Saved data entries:
* * * * *

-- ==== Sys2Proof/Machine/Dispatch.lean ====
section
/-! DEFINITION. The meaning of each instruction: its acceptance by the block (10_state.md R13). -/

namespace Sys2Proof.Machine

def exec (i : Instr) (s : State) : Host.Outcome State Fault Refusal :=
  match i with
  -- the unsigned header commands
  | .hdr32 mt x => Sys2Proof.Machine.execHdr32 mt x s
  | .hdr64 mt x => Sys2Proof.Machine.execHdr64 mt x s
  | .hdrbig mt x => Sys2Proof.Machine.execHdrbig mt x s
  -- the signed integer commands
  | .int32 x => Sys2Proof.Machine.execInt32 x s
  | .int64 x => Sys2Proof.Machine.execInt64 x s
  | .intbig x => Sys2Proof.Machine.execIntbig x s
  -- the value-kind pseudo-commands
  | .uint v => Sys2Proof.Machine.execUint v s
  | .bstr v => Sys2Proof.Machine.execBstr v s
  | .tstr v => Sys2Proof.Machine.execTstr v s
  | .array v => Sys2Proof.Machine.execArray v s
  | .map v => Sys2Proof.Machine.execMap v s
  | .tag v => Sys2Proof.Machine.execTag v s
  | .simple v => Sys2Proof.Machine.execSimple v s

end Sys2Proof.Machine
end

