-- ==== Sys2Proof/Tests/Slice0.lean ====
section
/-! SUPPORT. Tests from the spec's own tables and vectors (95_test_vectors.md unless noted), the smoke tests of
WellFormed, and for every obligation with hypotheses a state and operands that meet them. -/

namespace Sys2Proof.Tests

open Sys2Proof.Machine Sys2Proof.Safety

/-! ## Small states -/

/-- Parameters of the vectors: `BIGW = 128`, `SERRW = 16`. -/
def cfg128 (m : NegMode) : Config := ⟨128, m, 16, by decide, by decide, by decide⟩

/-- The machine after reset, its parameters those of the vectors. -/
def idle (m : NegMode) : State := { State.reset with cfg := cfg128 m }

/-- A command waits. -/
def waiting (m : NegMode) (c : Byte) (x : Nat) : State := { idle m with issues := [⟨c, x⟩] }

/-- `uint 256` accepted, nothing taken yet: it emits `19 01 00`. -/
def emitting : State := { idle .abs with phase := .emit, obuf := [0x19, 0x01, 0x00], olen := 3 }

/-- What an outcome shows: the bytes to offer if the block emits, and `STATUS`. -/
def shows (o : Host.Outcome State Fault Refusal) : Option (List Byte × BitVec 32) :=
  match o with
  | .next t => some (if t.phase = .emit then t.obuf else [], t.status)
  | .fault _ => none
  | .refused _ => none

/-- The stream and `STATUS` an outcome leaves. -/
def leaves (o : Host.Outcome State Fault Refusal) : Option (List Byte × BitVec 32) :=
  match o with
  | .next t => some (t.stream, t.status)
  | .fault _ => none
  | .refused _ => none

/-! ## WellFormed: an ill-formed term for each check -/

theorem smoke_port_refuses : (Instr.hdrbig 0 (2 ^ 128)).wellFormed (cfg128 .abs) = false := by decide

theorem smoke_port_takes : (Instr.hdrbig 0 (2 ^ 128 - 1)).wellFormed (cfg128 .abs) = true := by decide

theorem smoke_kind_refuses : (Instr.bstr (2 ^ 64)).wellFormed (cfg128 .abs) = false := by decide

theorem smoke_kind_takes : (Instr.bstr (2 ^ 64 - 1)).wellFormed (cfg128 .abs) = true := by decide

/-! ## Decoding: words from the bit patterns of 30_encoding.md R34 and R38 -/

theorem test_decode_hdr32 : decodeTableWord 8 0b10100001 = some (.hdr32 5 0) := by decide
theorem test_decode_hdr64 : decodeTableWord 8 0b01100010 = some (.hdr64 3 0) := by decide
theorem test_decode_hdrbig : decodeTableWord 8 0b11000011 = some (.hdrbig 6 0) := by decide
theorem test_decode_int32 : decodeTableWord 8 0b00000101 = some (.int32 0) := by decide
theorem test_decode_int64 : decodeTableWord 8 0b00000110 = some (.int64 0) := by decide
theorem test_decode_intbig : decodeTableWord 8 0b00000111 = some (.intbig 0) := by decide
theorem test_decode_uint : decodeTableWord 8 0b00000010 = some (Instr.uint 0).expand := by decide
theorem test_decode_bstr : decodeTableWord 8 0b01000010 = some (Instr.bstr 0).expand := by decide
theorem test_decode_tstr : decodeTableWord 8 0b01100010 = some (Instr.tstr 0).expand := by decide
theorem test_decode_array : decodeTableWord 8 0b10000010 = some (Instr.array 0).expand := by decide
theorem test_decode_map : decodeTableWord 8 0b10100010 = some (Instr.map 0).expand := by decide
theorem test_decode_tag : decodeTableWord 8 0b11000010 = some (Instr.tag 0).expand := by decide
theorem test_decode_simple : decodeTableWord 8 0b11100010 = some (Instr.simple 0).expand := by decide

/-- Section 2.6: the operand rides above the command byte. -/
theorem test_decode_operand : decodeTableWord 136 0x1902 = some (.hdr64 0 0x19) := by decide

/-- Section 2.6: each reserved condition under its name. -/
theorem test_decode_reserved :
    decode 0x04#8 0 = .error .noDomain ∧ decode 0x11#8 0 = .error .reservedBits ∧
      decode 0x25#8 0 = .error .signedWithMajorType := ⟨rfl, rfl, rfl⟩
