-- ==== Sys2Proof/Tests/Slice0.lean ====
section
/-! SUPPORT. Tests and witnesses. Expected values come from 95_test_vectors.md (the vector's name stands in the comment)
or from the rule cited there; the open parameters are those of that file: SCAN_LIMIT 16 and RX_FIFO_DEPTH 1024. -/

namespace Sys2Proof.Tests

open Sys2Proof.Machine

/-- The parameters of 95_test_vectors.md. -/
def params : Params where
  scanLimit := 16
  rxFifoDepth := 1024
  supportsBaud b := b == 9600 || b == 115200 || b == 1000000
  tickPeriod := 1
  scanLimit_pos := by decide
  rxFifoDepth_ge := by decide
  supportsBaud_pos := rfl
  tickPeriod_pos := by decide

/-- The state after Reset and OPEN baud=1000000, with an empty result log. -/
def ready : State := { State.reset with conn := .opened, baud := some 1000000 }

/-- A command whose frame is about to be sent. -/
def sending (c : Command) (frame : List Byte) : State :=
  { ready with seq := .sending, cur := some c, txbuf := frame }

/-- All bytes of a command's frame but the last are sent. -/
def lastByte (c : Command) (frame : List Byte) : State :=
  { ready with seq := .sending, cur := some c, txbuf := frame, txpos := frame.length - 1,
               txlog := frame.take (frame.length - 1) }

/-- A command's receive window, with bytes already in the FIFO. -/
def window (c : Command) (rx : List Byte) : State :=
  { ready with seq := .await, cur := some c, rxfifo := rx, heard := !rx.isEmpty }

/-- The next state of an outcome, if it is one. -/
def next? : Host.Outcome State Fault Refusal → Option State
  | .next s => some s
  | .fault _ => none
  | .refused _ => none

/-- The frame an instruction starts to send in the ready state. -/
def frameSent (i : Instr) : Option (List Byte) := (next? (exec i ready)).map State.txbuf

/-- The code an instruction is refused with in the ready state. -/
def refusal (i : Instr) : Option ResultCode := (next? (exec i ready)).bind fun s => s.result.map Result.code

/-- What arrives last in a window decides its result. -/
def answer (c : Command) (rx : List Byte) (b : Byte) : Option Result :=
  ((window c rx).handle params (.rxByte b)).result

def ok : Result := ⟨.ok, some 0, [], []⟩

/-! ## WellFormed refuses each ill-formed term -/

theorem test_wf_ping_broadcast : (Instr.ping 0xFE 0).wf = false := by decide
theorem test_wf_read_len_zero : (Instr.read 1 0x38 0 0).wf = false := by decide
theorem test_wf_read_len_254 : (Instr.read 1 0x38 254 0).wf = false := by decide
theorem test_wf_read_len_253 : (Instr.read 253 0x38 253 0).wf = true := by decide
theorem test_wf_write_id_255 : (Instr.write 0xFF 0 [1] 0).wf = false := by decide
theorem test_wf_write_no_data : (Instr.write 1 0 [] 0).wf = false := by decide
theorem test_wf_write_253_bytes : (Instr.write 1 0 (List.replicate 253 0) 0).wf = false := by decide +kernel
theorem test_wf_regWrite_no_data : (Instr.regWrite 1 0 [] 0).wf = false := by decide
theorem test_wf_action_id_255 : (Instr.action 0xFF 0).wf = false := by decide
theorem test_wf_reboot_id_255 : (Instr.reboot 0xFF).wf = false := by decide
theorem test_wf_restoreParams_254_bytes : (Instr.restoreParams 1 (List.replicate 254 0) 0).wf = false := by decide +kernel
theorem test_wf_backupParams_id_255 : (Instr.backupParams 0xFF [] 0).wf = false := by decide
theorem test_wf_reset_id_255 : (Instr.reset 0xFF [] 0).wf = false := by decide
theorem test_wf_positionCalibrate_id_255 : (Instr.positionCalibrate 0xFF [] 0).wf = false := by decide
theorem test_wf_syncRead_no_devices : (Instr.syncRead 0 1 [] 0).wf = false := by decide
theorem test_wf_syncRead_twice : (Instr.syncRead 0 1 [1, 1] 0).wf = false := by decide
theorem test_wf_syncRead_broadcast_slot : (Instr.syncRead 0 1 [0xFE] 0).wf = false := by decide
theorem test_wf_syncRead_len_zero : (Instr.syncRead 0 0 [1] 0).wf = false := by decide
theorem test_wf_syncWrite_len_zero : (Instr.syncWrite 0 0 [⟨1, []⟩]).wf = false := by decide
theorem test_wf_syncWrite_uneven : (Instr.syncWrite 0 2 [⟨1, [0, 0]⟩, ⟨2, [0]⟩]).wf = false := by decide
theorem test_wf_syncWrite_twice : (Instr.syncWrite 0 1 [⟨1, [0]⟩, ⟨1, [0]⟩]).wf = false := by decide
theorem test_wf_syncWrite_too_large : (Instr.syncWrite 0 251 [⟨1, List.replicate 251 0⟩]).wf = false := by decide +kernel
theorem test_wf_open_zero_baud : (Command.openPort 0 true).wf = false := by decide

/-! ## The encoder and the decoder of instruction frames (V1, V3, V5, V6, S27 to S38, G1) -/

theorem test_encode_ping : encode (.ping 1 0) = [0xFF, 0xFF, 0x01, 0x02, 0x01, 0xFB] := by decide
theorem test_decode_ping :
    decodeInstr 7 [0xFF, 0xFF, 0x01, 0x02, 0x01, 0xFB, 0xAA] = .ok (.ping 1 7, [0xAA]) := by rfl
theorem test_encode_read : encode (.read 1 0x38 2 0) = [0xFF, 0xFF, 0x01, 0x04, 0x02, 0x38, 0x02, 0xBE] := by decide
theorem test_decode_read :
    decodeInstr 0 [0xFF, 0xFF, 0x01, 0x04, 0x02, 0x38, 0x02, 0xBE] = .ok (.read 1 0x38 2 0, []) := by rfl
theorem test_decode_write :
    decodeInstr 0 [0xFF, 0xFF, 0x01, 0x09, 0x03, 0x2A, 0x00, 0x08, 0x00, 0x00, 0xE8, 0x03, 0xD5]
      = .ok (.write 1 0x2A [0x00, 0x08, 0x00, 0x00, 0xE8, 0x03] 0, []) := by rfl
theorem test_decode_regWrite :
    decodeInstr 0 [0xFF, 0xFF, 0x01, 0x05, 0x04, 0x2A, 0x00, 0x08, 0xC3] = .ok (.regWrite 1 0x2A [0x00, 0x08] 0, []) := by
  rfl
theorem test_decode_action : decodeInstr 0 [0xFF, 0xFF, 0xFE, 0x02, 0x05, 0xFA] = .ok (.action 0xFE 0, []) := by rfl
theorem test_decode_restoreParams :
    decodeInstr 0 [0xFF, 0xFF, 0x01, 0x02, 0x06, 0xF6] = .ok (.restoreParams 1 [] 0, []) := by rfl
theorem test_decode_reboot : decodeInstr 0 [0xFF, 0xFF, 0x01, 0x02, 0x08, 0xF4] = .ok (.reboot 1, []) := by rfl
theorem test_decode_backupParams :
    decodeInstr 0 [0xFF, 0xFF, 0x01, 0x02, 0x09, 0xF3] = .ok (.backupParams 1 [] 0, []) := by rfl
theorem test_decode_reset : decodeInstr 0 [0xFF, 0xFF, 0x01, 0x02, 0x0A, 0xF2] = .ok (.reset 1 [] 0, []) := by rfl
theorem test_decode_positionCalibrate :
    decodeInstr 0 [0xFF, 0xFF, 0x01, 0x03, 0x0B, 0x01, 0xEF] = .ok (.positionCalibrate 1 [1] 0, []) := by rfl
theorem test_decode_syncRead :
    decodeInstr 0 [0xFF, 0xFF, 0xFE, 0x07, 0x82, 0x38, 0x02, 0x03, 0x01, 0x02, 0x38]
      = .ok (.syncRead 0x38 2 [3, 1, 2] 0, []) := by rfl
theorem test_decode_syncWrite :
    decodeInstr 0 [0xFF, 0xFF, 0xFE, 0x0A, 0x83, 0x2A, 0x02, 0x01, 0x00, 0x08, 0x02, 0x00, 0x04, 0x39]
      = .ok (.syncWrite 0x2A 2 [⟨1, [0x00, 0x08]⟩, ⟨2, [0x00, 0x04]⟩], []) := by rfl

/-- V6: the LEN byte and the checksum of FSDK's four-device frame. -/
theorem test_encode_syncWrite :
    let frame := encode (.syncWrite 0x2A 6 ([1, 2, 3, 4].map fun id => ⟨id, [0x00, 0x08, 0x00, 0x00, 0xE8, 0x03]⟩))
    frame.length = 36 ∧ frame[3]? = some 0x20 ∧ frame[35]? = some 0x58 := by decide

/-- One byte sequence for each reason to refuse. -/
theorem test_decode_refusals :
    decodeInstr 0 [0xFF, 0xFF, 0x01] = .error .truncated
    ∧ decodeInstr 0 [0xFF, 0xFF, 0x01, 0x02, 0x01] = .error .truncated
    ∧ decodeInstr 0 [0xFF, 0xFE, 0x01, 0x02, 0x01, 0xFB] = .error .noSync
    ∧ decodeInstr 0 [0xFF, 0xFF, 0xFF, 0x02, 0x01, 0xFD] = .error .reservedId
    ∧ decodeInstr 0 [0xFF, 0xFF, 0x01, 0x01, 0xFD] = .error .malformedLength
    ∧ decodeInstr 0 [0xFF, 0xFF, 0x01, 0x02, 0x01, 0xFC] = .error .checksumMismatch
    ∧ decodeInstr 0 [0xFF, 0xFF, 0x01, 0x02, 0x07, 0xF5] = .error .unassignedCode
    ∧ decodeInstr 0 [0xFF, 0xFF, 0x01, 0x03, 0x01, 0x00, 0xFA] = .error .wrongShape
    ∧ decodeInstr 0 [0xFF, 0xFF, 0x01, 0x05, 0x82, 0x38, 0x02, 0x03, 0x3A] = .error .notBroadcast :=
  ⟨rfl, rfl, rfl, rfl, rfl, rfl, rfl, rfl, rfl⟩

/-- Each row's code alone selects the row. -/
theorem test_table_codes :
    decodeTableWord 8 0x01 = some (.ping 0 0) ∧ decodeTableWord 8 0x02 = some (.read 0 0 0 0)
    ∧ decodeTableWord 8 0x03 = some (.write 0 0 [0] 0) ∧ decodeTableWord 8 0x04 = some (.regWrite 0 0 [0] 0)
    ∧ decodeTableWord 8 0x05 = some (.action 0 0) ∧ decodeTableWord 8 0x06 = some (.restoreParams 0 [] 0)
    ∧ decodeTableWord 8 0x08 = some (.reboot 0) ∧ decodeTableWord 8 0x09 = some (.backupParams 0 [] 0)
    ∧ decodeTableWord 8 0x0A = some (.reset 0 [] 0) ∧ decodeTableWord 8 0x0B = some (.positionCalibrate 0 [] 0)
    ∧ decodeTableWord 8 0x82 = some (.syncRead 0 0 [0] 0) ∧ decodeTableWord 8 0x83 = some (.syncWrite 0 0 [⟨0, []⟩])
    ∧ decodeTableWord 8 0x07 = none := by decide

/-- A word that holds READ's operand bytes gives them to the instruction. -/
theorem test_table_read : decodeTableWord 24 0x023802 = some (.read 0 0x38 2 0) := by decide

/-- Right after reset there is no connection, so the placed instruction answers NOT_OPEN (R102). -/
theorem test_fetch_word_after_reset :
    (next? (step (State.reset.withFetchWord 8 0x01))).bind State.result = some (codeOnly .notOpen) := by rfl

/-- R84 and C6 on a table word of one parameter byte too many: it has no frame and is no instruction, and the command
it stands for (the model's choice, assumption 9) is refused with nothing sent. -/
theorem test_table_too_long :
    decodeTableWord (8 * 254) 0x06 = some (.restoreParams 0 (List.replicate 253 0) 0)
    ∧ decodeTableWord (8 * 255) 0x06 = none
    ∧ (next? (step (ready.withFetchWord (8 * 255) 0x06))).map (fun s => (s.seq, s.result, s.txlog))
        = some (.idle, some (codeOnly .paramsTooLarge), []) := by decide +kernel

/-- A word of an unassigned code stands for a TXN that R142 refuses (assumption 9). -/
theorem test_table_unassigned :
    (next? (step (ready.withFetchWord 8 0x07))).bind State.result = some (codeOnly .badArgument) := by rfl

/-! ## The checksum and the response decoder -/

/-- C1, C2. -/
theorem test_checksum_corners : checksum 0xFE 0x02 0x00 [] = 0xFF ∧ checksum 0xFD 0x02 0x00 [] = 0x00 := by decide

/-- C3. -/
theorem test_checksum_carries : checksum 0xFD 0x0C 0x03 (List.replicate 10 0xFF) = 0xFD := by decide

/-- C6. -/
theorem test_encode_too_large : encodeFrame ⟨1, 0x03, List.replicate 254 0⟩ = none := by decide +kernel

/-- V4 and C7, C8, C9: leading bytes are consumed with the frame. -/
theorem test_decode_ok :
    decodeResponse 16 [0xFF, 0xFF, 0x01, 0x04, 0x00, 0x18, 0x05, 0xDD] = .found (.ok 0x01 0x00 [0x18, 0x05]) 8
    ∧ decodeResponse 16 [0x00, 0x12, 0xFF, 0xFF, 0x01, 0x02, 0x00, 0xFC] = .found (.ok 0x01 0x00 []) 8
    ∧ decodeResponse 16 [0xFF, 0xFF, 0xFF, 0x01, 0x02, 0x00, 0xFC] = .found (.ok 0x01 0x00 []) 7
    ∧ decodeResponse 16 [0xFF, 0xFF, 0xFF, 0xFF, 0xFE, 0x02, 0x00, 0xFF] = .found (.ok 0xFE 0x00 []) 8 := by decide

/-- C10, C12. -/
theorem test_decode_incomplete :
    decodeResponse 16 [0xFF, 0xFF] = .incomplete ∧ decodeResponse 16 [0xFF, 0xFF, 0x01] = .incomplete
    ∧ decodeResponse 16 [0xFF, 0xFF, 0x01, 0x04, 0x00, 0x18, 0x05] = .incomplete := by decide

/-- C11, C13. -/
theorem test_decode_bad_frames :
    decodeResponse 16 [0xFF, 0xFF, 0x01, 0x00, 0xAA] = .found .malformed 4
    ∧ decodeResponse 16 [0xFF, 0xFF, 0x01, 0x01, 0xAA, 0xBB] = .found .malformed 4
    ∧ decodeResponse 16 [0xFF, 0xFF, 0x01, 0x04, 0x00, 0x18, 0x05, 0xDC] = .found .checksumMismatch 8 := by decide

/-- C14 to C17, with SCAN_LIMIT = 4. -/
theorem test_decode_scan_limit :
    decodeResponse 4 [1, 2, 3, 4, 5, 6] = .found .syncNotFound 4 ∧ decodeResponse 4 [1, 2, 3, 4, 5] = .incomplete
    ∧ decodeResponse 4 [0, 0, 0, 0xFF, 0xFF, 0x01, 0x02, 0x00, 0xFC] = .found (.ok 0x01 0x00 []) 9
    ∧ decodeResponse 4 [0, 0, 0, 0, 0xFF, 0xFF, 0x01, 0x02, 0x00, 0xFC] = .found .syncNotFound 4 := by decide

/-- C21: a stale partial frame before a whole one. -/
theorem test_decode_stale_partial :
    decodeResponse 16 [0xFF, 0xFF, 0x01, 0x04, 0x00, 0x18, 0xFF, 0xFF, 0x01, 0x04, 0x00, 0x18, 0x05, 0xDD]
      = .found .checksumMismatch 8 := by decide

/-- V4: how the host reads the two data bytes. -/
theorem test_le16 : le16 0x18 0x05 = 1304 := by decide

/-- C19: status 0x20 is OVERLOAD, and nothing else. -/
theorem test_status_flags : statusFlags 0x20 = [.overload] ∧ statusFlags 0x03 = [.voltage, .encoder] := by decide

* * * * *

What you give back should be only the lines of the records above, starting at the line with "-- the unsigned header commands" and ending at the line with "Sys2Proof.Machine.execBstr v s", restated word for word.

» **TASK OUTPUT**:
  -- the unsigned header commands
  | .hdr32 mt x => Sys2Proof.Machine.execHdr32 mt x s
  | .hdr64 mt x => Sys2Proof.Machine.execHdr64 mt x s
  | .hdrbig mt x => Sys2Proof.Machine.execHdrbig mt x s
  -- the signed integer commands
  | .int32 x => Sys2Proof.Machine.execInt32 x s
  | .int64 x => Sys2Proof.Machine.execInt64 x s
  | .intbig x => Sys2Proof.Machine.execIntbig x s
  -- the value-kind pseudo-commands
  | .uint v => Sys2Proof.Machine.execUint v s
  | .bstr v => Sys2Proof.Machine.execBstr v s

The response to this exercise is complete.